The first known element was when a family drove by at 8:30 pm and had to briefly stop, as the road as a 12” vertical separation in it, indicating the land was already moving downhill a bit. This was the beginning of a land shift and likely increased pressure on the dam. The cause of this initial shift is unknown, but may have been water seeping into the hillside, lubricating it, for it was mica schist, and prone to sliding.
Around 11:30 the dam seems to have tilted upward and forward several inches. The core cause is unknown but likely it was already very unstable and the small landslide movements were enough to increase upward pressure sufficiently to fracture the weak concrete - the cracks from this fracture were visible on the backside of the remaining pieces after the collapse.
This fracture, crack, and tilting allowed water to enter the dam further destabilizing it. This setup a very dangerous situation, and probably caused further cracking and even front-wall fractures and high-pressure water leaks (as mist was reported downstream about this time).
This also probably changed the interaction of the dam and the eastern hillside, setting the stage for a much larger landslide that would destroy the dam. The time was about 11:40 pm.
A carpenter rode his motorcycle by the dam at 11:50 pm and heard a sizable landslide over his engine noise. This was the last minutes of the dam’s life, as over a million tons of rock started moving, dumping itself in front of, and behind, the dam, and also removing much of the dam’s east-side support.
Seven minutes later, at 11:57:30 pm, there was a power failure as power lines on the east hills fell in the continuing landslide (which don’t move very fast). Two minutes later the dam itself failed, as the landslide seems to have destroyed the left side of the dam, pushing the huge concrete blocks into the center of the river of now gushing water.
By 11:59 pm the 12 billion gallons of water behind the damn started surging down San Francisquito Canyon towards Ventura and the Pacific Ocean, 52 miles away, at 12 million gallons PER SECOND. The force was so great that it pushed the pieces of the dam downstream; the largest piece, weighing 10,000 tons, was pushed nearly a mile.
This is what the end result looked like, with a single piece still standing - the east side with the landslide is on the right side of this photograph:
This photograph is looking the other way, with the remaining damn piece in the middle of the lower left. The east-side landslide is clearly visible to the left of the dam area. The surge wave was 120+ feet deep going down this canyon:
The 120-foot high wall of water wound its way down to the Ocean, destroying power plants, houses, and whole towns as it went including 84 men who died when their construction camp was overrun.
The Aftermath
The dam was never rebuilt, and instead, the Bouquet Reservoir was constructed a couple of canyons east as a similar-sized holding reservoir, using a safer earth-filled dam. That is still in use today by the people of Los Angeles.
All federal dams were immediately inspected, as were all 32 of LA’s remaining dams, and 827 other California dams. About a third needed modifications.

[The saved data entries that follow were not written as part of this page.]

-- ==== Sys2Proof/Tests/Slice0.lean ====
section
/-! SUPPORT. Tests against the spec's own encodings, tables and vectors (95_test_vectors.md), and a witness for
the hypotheses of every statement that has some. -/

namespace Sys2Proof.Tests

open Sys2Proof.Machine

/-! ### Well-formedness: an ill-formed command for each check (30_encoding.md R72, 41_dispatcher.md R104) -/

theorem test_wellFormed : Command.wellFormed { ctrl := 0x3F#8, width := 2, height := 2 } = true := by decide
theorem test_illFormed_reserved :
    Command.wellFormed { ctrl := 0x42#8, width := 4, height := 4 } = false := by decide
theorem test_illFormed_width :
    Command.wellFormed { ctrl := 0x02#8, width := 1, height := 4 } = false := by decide
theorem test_illFormed_height :
    Command.wellFormed { ctrl := 0x02#8, width := 4, height := 0 } = false := by decide

/-! ### Decoding: CTRL written out bit by bit from 30_encoding.md R71, one word per row -/

theorem test_decode_nearest8 : decode 0b00000000#8 = .ok (.nearest8 .rggb) := rfl
theorem test_decode_simple8 : decode 0b00001001#8 = .ok (.simple8 .gbrg) := rfl
theorem test_decode_bilinear8 : decode 0b00010010#8 = .ok (.bilinear8 .grbg) := rfl
theorem test_decode_hqlinear8 : decode 0b00011011#8 = .ok (.hqlinear8 .bggr) := rfl
theorem test_decode_downsample8 : decode 0b00000100#8 = .ok (.downsample8 .rggb) := rfl
theorem test_decode_edgesense8 : decode 0b00001101#8 = .ok (.edgesense8 .gbrg) := rfl
theorem test_decode_vng8 : decode 0b00010110#8 = .ok (.vng8 .grbg) := rfl
theorem test_decode_ahd8 : decode 0b00011111#8 = .ok (.ahd8 .bggr) := rfl
theorem test_decode_nearest16 : decode 0b00100000#8 = .ok (.nearest16 .rggb) := rfl
theorem test_decode_simple16 : decode 0b00101001#8 = .ok (.simple16 .gbrg) := rfl
theorem test_decode_bilinear16 : decode 0b00110010#8 = .ok (.bilinear16 .grbg) := rfl
theorem test_decode_hqlinear16 : decode 0b00111011#8 = .ok (.hqlinear16 .bggr) := rfl
theorem test_decode_downsample16 : decode 0b00100100#8 = .ok (.downsample16 .rggb) := rfl
theorem test_decode_edgesense16 : decode 0b00101101#8 = .ok (.edgesense16 .gbrg) := rfl
theorem test_decode_vng16 : decode 0b00110110#8 = .ok (.vng16 .grbg) := rfl
theorem test_decode_ahd16 : decode 0b00111111#8 = .ok (.ahd16 .bggr) := rfl

/-- 95_test_vectors.md V-ENC: 0x40, 0x80, 0xC2, 0xFF name no command. -/
theorem test_decode_reserved :
    decode 0x40#8 = .error .reservedCtrlBits ∧ decode 0x80#8 = .error .reservedCtrlBits ∧
      decode 0xC2#8 = .error .reservedCtrlBits ∧ decode 0xFF#8 = .error .reservedCtrlBits :=
  ⟨rfl, rfl, rfl, rfl⟩

/-- 30_encoding.md R78: DECODE.AHD.16 BGGR writes CTRL = 0x3F. -/
theorem test_decodeMoves :
    decodeMoves (.ahd16 .bggr) 640 480 = [.wr 0 640, .wr 1 480, .wr 2 0x3F, .wr 3 1] := by decide

/-- 30_encoding.md R77: the tuples of WR and RD. -/
theorem test_tuples :
    Move.tuple (.wr 3 1) = some [1, 3, 1] ∧ Move.ofTuple [0, 4] = some (.rd 4) := by decide

/-! ### Small states -/

/-- 95_test_vectors.md T1. -/
def mosaicT1 : Memory :=
  [(0, 10), (1, 20), (2, 10), (3, 20), (4, 30), (5, 40), (6, 30), (7, 40),
    (8, 10), (9, 20), (10, 10), (11, 20), (12, 30), (13, 40), (14, 30), (15, 40)]

/-- T1 as a view, RGGB, 8 bits. -/
def viewT1 : View where
  params := Params.reference
  pattern := .rggb
  depth := .d8
  width := 4
  height := 4
  inp := mosaicT1

/-- The mosaic 1 2 3 4 of 95_test_vectors.md V-MIN. -/
def mosaicMin : Memory := [(0, 1), (1, 2), (2, 3), (3, 4)]

/-- A run of `i` in flight on V-MIN's mosaic, ENGINE's turn next. -/
def running (i : Instr) : State :=
  { State.reset with
    status := statusBusy
    cmd := { ctrl := encode i, width := 2, height := 2 }
    inp := mosaicMin
    moves := [.engine] }

/-- The same, started while a 4x4 run had ended and HOST had not read its DONE. -/
def runningUnread (ms : List Move) : State :=
  { running (.vng8 .rggb) with
    moves := ms, unread := [{ ctrl := encode (.bilinear8 .rggb), width := 4, height := 4 }] }

/-- V-MIN's mosaic and the registers of an 8-bit BILINEAR command written, no run yet. -/
def prepared (ms : List Move) : State :=
  { State.reset with
    width := 2
    height := 2
    ctrl := 0x02#8
    widthWritten := true
    heightWritten := true
    ctrlWritten := true
    inp := mosaicMin
    moves := ms }

/-- The OUT cell a step leaves, if it answers a next state. -/
def outCell (o : Host.Outcome State Fault Refusal) (a : Nat) : Option Nat :=
  match o with
  | .next t => some (t.out.read a).toNat
  | .fault _ => none
  | .refused _ => none

/-- The STATUS a step leaves. -/
def statusOf (o : Host.Outcome State Fault Refusal) : Option (BitVec 2) :=
  match o with
  | .next t => some t.status
  | .fault _ => none
  | .refused _ => none

/-- Why a step is refused. -/
def refusalOf (o : Host.Outcome State Fault Refusal) : Option Refusal :=
  match o with
  | .next _ => none
  | .fault _ => none
  | .refused r => some r

/-- The values HOST has received after a step. -/
def readsOf (o : Host.Outcome State Fault Refusal) : Option (List Nat) :=
  match o with
  | .next t => some t.reads
  | .fault _ => none
  | .refused _ => none

/-! ### The arithmetic and the view: 00_scope.md R12, 95_test_vectors.md V-PIX and V-MEM -/

theorem test_tdiv : tdiv (-3) 8 = 0 ∧ tdiv (-9) 4 = -2 ∧ tdiv 9 4 = 2 := by decide
theorem test_color :
    color .rggb (-1) (-1) = .b ∧ color .gbrg 2 3 = .r ∧ color .grbg 0 (-1) = .b ∧ color .bggr 5 4 = .g := by
  decide
theorem test_sample :
    viewT1.sample (-1) 1 = 30 ∧ viewT1.sample 1 (-1) = 20 ∧ viewT1.sample 4 2 = 20 ∧
      viewT1.sample (-1) 5 = 30 ∧ viewT1.sample 5 5 = 40 := by decide
theorem test_outIndex : outIndex 4 2 1 .g = 19 ∧ outIndex 2 1 1 .b = 11 := by decide
/-- 40_pixel_addressing.md R91, worked example. -/
theorem test_nsum : viewT1.nsum 1 1 .g = 100 ∧ viewT1.nsum 1 1 .r = 40 := by decide
/-- 20_memory.md R42: little-endian, the low byte at the lower address. -/
theorem test_byteView :
    byteView Params.reference [(1, 0xABCD)] 2 = 0xCD ∧ byteView Params.reference [(1, 0xABCD)] 3 = 0xAB := by
  decide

Later, over 500 dams in the USA would be found to have been built on previous landslides.
Additional rules were created to supervise dam design and construction, along with legislation to certify and license civil engineers, as this was far from the only engineering mess that caused loss of life in California.
The much larger Hoover Dam was built soon after, and the St. Francis engineering failures and lessons were heavily used, including moving the dam to a different site, reducing its loads, and increasing spillway and other related capacities. Perhaps we can thank the St. Francisco dam for a successful and stable Hoover Dam.
You can visit the St. Francis dam site, and perhaps I’ll make it up there someday, but there’s not much left and it’s a bit of hike as the old road was damaged by the landslide and abandoned. You can find it easily on Google Maps, and here is a video visit (in two parts).
But the pieces still remain there to remind us of engineering hubris and the lack of both safety factors and a solid design process with reviews, all necessary when and where our work affects the lives of others.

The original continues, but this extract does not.